WHAT NEEDS TO BE DONE: Find every line in the records below that holds the word "runComposition", and copy it out.
● ● ● ● ●
theorem keeps_haltChan {lv : Bool} {z0 s : State} (hk : Keeps lv z0 s) (ch : Nat) (cause : Nat) (st : Status) (failed : Option Nat) : Keeps lv z0
    (State.haltChan s ch cause st failed) := by
  unfold State.haltChan
  repeat' (first
    | with_reducible assumption | with_reducible intro _ | with_reducible apply keeps_each | with_reducible apply keeps_getD
    | with_reducible apply keeps_ite | with_reducible apply keeps_writeRecord | with_reducible apply keeps_fillSeq
    | with_reducible apply keeps_modChan | with_reducible apply keeps_eventLimited | with_reducible apply keeps_unbindChan | dsimp only | split)

theorem keeps_pumpWrite {lv : Bool} {z0 s : State} (hk : Keeps lv z0 s) (b : Binding) (ch : Nat) (m : MovDesc) (bs : Bytes) : KeepsU lv z0
    (State.pumpWrite s b ch m bs) := by
  unfold State.pumpWrite
  repeat' (first
    | with_reducible assumption | with_reducible apply keepsU_i_idle | with_reducible apply keepsU_i_moved | with_reducible apply keeps_xlateFault
    | with_reducible apply keeps_haltChan | with_reducible apply keeps_modChan | with_reducible apply keeps_deniedEvent
    | with_reducible apply keeps_updateSector | with_reducible apply keeps_sendTray | with_reducible apply keeps_nearWrite
    | with_reducible apply keeps_sendCopies | with_reducible apply keeps_takeSeq | with_reducible apply keeps_originate | dsimp only | split)

theorem keeps_pumpRead {lv : Bool} {z0 s : State} (hk : Keeps lv z0 s) (b : Binding) (ch : Nat) (m : MovDesc) : KeepsU lv z0 (State.pumpRead s b ch m)
    := by
  unfold State.pumpRead
  repeat' (first
    | with_reducible assumption | with_reducible apply keepsU_i_idle | with_reducible apply keepsU_i_moved | with_reducible apply keeps_xlateFault
    | with_reducible apply keeps_haltChan | with_reducible apply keeps_modChan | with_reducible apply keeps_deniedEvent
    | with_reducible apply keeps_sendTray | with_reducible apply keeps_nearRead | with_reducible apply keeps_takeSeq
    | with_reducible apply keeps_originate | dsimp only | split)

theorem keeps_pumpOnce {lv : Bool} {z0 s : State} (hk : Keeps lv z0 s) (ch : Nat) : KeepsU lv z0 (State.pumpOnce s ch) := by
  unfold State.pumpOnce
  repeat' (first
    | with_reducible assumption | with_reducible apply keepsU_i_idle | with_reducible apply keepsU_i_moved | with_reducible apply keeps_haltChan
    | with_reducible apply keeps_pumpWrite | with_reducible apply keeps_modChan | with_reducible apply keeps_pumpRead | dsimp only | split
    | (apply keepsU_moved; with_reducible assumption) | (apply keepsU_idle; with_reducible assumption))

theorem keeps_pumpLoop {lv : Bool} {z0 : State} (ch : Nat) : ∀ (n : Nat) {s : State}, Keeps lv z0 s → Keeps lv z0 (State.pumpLoop ch n  s) := by
  intro n
  induction n with
  | zero => intro  s hk; exact hk
  | succ n ih => 
    intro  s hk
    unfold State.pumpLoop
    repeat' (first
    | with_reducible assumption | with_reducible apply ih | with_reducible apply keeps_pumpOnce | split
    | (apply keepsU_moved; with_reducible assumption) | (apply keepsU_idle; with_reducible assumption))

theorem keeps_pump {lv : Bool} {z0 s : State} (hk : Keeps lv z0 s) (ch : Nat) : Keeps lv z0 (State.pump s ch) := by
  unfold State.pump
  repeat' (first | with_reducible assumption | with_reducible apply keeps_pumpLoop | with_reducible apply keeps_modChan | dsimp only | split)
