-- ==== Sys2Proof/Laws/KeepsRecords.lean ====
section
/-! SUPPORT. What every operation keeps: the owner, partner and service records. -/

set_option linter.unusedVariables false
set_option linter.unusedSimpArgs false

namespace Sys2Proof.Machine

/-! Records -/

theorem keeps_endRecord {lv : Bool} {z0 s : State} (hk : Keeps lv z0 s) (q : QRec) (st : Status) (item : Nat) : Keeps lv z0 (State.endRecord s q st
    item) := by
  unfold State.endRecord
  repeat' (first | with_reducible assumption | with_reducible apply keeps_rememberRecord | with_reducible apply keeps_answerRecord)

theorem keeps_deny {lv : Bool} {z0 s : State} (hk : Keeps lv z0 s) (q : QRec) (st : Status) : Keeps lv z0 (State.deny s q st) := by
  unfold State.deny
  repeat' (first | with_reducible assumption | with_reducible apply keeps_endRecord)

theorem keeps_applied {lv : Bool} {z0 s : State} (hk : Keeps lv z0 s) (q : QRec) (waits : List RecWait) : Keeps lv z0 (State.applied s q waits) := by
  unfold State.applied
  repeat' (first
    | with_reducible assumption | (show ∀ h : Hoop, _ → _; exact fun _ => id)
    | (show ∀ h : Hoop, _ = true → _; first | exact fun _ _ => rfl | exact fun _ e => absurd e (by decide)) | with_reducible apply keeps_ite
    | with_reducible apply keeps_extendChain | with_reducible apply keeps_endRecord | with_reducible apply keeps_modHoop)

theorem keeps_undoKeys {lv : Bool} {z0 s : State} (hk : Keeps lv z0 s) (q : QRec) : Keeps lv z0 (State.undoKeys s q) := by
  unfold State.undoKeys
  repeat' (first
    | with_reducible assumption | (show ∀ h : Journal, _ → _; exact fun _ => id) | with_reducible intro _ | with_reducible apply keeps_each
    | with_reducible apply keeps_ite | with_reducible apply keeps_eraseKey | with_reducible apply keeps_modPart | with_reducible apply keeps_modJrn)

theorem keeps_startTransfers {lv : Bool} {z0 s : State} (hk : Keeps lv z0 s) (q : QRec) (keys : List (Nat × Nat)) : Keeps lv z0 (State.startTransfers
    s q keys) := by
  unfold State.startTransfers
  repeat' (first
    | with_reducible assumption | (show ∀ h : Hoop, _ → _; exact fun _ => id)
    | (show ∀ h : Hoop, _ = true → _; first | exact fun _ _ => rfl | exact fun _ e => absurd e (by decide)) | with_reducible intro _
    | with_reducible apply keeps_each | with_reducible apply keeps_ite | with_reducible apply keeps_generateKey | with_reducible apply keeps_sendKey
    | with_reducible apply keeps_modPart | with_reducible apply keeps_modHoop)

theorem keeps_runComposition {lv : Bool} {z0 s : State} (hk : Keeps lv z0 s) (q : QRec) (ready : Bool) : Keeps lv z0 (State.runComposition s q ready)
    := by
  unfold State.runComposition
  repeat' (first
    | with_reducible assumption | with_reducible apply keeps_ite | with_reducible apply keeps_deny | with_reducible apply keeps_undoKeys
    | with_reducible apply keeps_applyItems | with_reducible apply keeps_setEpochs | with_reducible apply keeps_endRecord
    | with_reducible apply keeps_afterItems | with_reducible apply keeps_applied | with_reducible apply keeps_startTransfers | dsimp only | split
    | (apply keepsD_ok; with_reducible assumption))
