theorem keeps_trip {z0 s : State} (hk : Keeps false z0 s) (k : Nat) : Keeps false z0 (State.trip s k) := by
  unfold State.trip
  repeat' (first
    | with_reducible assumption | (show ∀ h : Hoop, _ → _; exact fun _ => id)
    | (show ∀ h : Hoop, _ = true → _; first | exact fun _ _ => rfl | exact fun _ e => absurd e (by decide)) | with_reducible apply keeps_event
    | with_reducible apply keeps_consumeRunning | with_reducible apply keeps_dropDies | with_reducible apply keeps_modHoop | dsimp only
    | (with_reducible apply keeps_raw))

theorem keeps_thermalSample {z0 s : State} (hk : Keeps false z0 s) (l : List Nat) : Keeps false z0 (State.thermalSample s l) := by
  unfold State.thermalSample
  repeat' (first
    | with_reducible assumption | exact fun _ hi => ⟨hi.1, hi.2.1, hi.2.2.1, hi.2.2.2.1, hi.2.2.2.2.1, hi.2.2.2.2.2.1, stepHold_le hi.2.2.2.2.2.2⟩
    | (show ∀ h : Hoop, _ → _; exact fun _ => id)
    | (show ∀ h : Hoop, _ = true → _; first | exact fun _ _ => rfl | exact fun _ e => absurd e (by decide)) | with_reducible apply keeps_ite
    | with_reducible apply keeps_modHoop | with_reducible apply keeps_trip | with_reducible apply keeps_stepHolds | dsimp only | split)

theorem keeps_powerSample {lv : Bool} {z0 s : State} (hk : Keeps lv z0 s) (mw : Nat) : Keeps lv z0 (State.powerSample s mw) := by
  unfold State.powerSample
  repeat' (first
    | with_reducible assumption | exact fun _ hi => ⟨hi.1, hi.2.1, hi.2.2.1, hi.2.2.2.1, hi.2.2.2.2.1, stepHold_le hi.2.2.2.2.2.1, hi.2.2.2.2.2.2⟩
    | (show ∀ h : Hoop, _ = true → _; first | exact fun _ _ => rfl | exact fun _ e => absurd e (by decide)) | with_reducible apply keeps_ite
    | with_reducible apply keeps_stepHolds)

theorem keeps_stopWindow {lv : Bool} {z0 s : State} (hk : Keeps lv z0 s) (c : Nat) (opening : Bool) : Keeps lv z0 (State.stopWindow s c opening) := by
  unfold State.stopWindow
  repeat' (first | with_reducible assumption | (show ∀ h : Engines, _ → _; exact fun _ => id) | with_reducible apply keeps_modEng)

theorem keeps_powerReport {lv : Bool} {z0 s : State} (hk : Keeps lv z0 s) (mw : Nat) : Keeps lv z0 (State.powerReport s mw) := by
  unfold State.powerReport
  repeat' (first
    | with_reducible assumption | (show ∀ h : Hoop, _ → _; exact fun _ => id)
    | (show ∀ h : Hoop, _ = true → _; first | exact fun _ _ => rfl | exact fun _ e => absurd e (by decide)) | with_reducible intro _
    | with_reducible apply keeps_each | with_reducible apply keeps_ite | with_reducible apply keeps_modHoop | with_reducible apply keeps_toOwner)

theorem keeps_tripGo {z0 s : State} (hk : Keeps false z0 s) (cause : ResetCause) : Keeps false z0 (State.tripGo s cause) := by
  unfold State.tripGo
  repeat' (first
    | with_reducible assumption | with_reducible apply keeps_ite | with_reducible apply keeps_resetAll | with_reducible apply keeps_unwait | split)

theorem keeps_execIslandReset {z0 s : State} (hk : Keeps false z0 s) (t : Nat) (i : Island) : KeepsX z0 (execIslandReset t i s) := by
  unfold execIslandReset
  repeat' (first
    | with_reducible assumption | with_reducible apply keeps_ite | with_reducible apply keepsX_fault | with_reducible apply keepsX_next
    | with_reducible apply keeps_askReset | with_reducible apply keeps_at | dsimp only | split)

theorem keeps_execIslandRecoveryDone {z0 s : State} (hk : Keeps false z0 s) (t : Nat) (i : Island) : KeepsX z0 (execIslandRecoveryDone t i s) := by
  unfold execIslandRecoveryDone
  repeat' (first
    | with_reducible assumption | with_reducible apply keepsX_fault | with_reducible apply keepsX_next | with_reducible apply keeps_islandBack
    | with_reducible apply keeps_at | split)

theorem keeps_execIslandResetOvertime {z0 s : State} (hk : Keeps false z0 s) (t : Nat) (i : Island) : KeepsX z0 (execIslandResetOvertime t i s) := by
  unfold execIslandResetOvertime
  repeat' (first
    | with_reducible assumption | with_reducible apply keepsX_fault | with_reducible apply keepsX_next | with_reducible apply keeps_resetOvertime
    | with_reducible apply keeps_at | split)

theorem keeps_execFlitReplay {z0 s : State} (hk : Keeps false z0 s) (t : Nat) (x : Crossing) (again : Bool) : KeepsX z0 (execFlitReplay t x again s)
    := by
  unfold execFlitReplay
  repeat' (first
    | with_reducible assumption | with_reducible apply keeps_ite | with_reducible apply keepsX_fault | with_reducible apply keepsX_next
    | with_reducible apply keeps_flitReplay | with_reducible apply keeps_at | dsimp only | split)

theorem keeps_execSidebandLoss {z0 s : State} (hk : Keeps false z0 s) (t : Nat) (d : Die) : KeepsX z0 (execSidebandLoss t d s) := by
  unfold execSidebandLoss
  repeat' (first
    | with_reducible assumption | with_reducible apply keeps_ite | with_reducible apply keepsX_fault | with_reducible apply keepsX_next
    | with_reducible apply keeps_sidebandLost | with_reducible apply keeps_at | dsimp only | split)

theorem keeps_execLotDrainComplete {z0 s : State} (hk : Keeps false z0 s) (t : Nat) (arb : Nat) : KeepsX z0 (execLotDrainComplete t arb s) := by
  unfold execLotDrainComplete
  repeat' (first
    | with_reducible assumption | with_reducible apply keepsX_fault | with_reducible apply keepsX_next | with_reducible apply keeps_drainDone
    | with_reducible apply keeps_at | split)

theorem keeps_execLotDrainTimeout {z0 s : State} (hk : Keeps false z0 s) (t : Nat) (arb : Nat) : KeepsX z0 (execLotDrainTimeout t arb s) := by
  unfold execLotDrainTimeout
  repeat' (first
    | with_reducible assumption | with_reducible apply keepsX_fault | with_reducible apply keepsX_next | with_reducible apply keeps_drainLate
    | with_reducible apply keeps_at | split)

theorem keeps_execQuiesceTimer {z0 s : State} (hk : Keeps false z0 s) (t : Nat) : KeepsX z0 (execQuiesceTimer t s) := by
  unfold execQuiesceTimer
  repeat' (first
    | with_reducible assumption | with_reducible apply keepsX_next | with_reducible apply keeps_quiesce | with_reducible apply keeps_at)

theorem keeps_execThermalSample {z0 s : State} (hk : Keeps false z0 s) (t : Nat) (temps : List Nat) : KeepsX z0 (execThermalSample t temps s) := by
  unfold execThermalSample
  repeat' (first
    | with_reducible assumption | with_reducible apply keepsX_next | with_reducible apply keeps_thermalSample | with_reducible apply keeps_at)

theorem keeps_execTripRestart {z0 s : State} (hk : Keeps false z0 s) (t : Nat) (cause : ResetCause) : KeepsX z0 (execTripRestart t cause s) := by
  unfold execTripRestart
  repeat' (first
    | with_reducible assumption | with_reducible apply keepsX_next | with_reducible apply keeps_tripGo | with_reducible apply keeps_at)

theorem keeps_execPowerSample {z0 s : State} (hk : Keeps false z0 s) (t : Nat) (milliwatts : Nat) : KeepsX z0 (execPowerSample t milliwatts s) := by
  unfold execPowerSample
  repeat' (first
    | with_reducible assumption | with_reducible apply keepsX_next | with_reducible apply keeps_powerSample | with_reducible apply keeps_at)

theorem keeps_execClusterStopWindow {z0 s : State} (hk : Keeps false z0 s) (t : Nat) (c : Nat) (opening : Bool) : KeepsX z0 (execClusterStopWindow t c
    opening s) := by
  unfold execClusterStopWindow
  repeat' (first
    | with_reducible assumption | with_reducible apply keepsX_fault | with_reducible apply keepsX_next | with_reducible apply keeps_stopWindow
    | with_reducible apply keeps_at | split)

theorem keeps_execPowerReportWindow {z0 s : State} (hk : Keeps false z0 s) (t : Nat) (milliwatts : Nat) : KeepsX z0 (execPowerReportWindow t
    milliwatts s) := by
  unfold execPowerReportWindow
  repeat' (first
    | with_reducible assumption | with_reducible apply keepsX_next | with_reducible apply keeps_powerReport | with_reducible apply keeps_at)

/-! Registers -/

theorem keeps_clearBits {lv : Bool} {z0 s : State} (hk : Keeps lv z0 s) (o : Nat) (v : Nat) : Keeps lv z0 (State.clearBits s o v) := by
  unfold State.clearBits
  repeat' (first
    | with_reducible assumption | (show ∀ h : Hoop, _ → _; exact fun _ => id) | (show ∀ h : Health, _ → _; exact fun _ => id)
    | (show ∀ h : Hoop, _ = true → _; first | exact fun _ _ => rfl | exact fun _ e => absurd e (by decide)) | with_reducible apply keeps_ite
    | with_reducible apply keeps_modArb | with_reducible apply keeps_modHoop | with_reducible apply keeps_modLink
    | with_reducible apply keeps_modWarp | with_reducible apply keeps_modCluster | with_reducible apply keeps_modChan
    | with_reducible apply keeps_modPart | with_reducible apply keeps_modHlt | with_reducible apply keeps_modWriter)

theorem keeps_barWrite {lv : Bool} {z0 s : State} (hk : Keeps lv z0 s) (fn : Nat) (o : Nat) (v : Nat) : Keeps lv z0 (State.barWrite s fn o v) := by
  unfold State.barWrite
  repeat' (first | with_reducible assumption | with_reducible apply keeps_ite | with_reducible apply keeps_clearBits)

theorem keeps_mailboxRing {lv : Bool} {z0 s : State} (hk : Keeps lv z0 s) (fn : Nat) (v : Nat) (b : Bytes) : Keeps lv z0 (State.mailboxRing s fn v b)
    := by
  unfold State.mailboxRing
  repeat' (first
    | with_reducible assumption | (show ∀ h : Hoop, _ → _; exact fun _ => id)
    | (show ∀ h : Hoop, _ = true → _; first | exact fun _ _ => rfl | exact fun _ e => absurd e (by decide)) | with_reducible apply keeps_ite
    | with_reducible apply keeps_modHoop | with_reducible apply keeps_arriveRecord)

theorem keeps_aerRecord {lv : Bool} {z0 s : State} (hk : Keeps lv z0 s) (fn : Nat) (err : BitVec 32) : Keeps lv z0 (State.aerRecord s fn err) := by
  unfold State.aerRecord
  repeat' (first
    | with_reducible assumption | (show ∀ h : Hoop, _ = true → _; first | exact fun _ _ => rfl | exact fun _ e => absurd e (by decide))
    | (show Hoop.intact _ → Hoop.intact _; first | exact id | (intro hi; simp_all [Hoop.intact]; done)) | with_reducible intro _ | with_reducible apply keeps_modHoop
    | with_reducible apply keeps_fire)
● ● ● ● ●
EXPECTED ANSWER:
theorem keeps_runComposition {lv : Bool} {z0 s : State} (hk : Keeps lv z0 s) (q : QRec) (ready : Bool) : Keeps lv z0 (State.runComposition s q ready)
  unfold State.runComposition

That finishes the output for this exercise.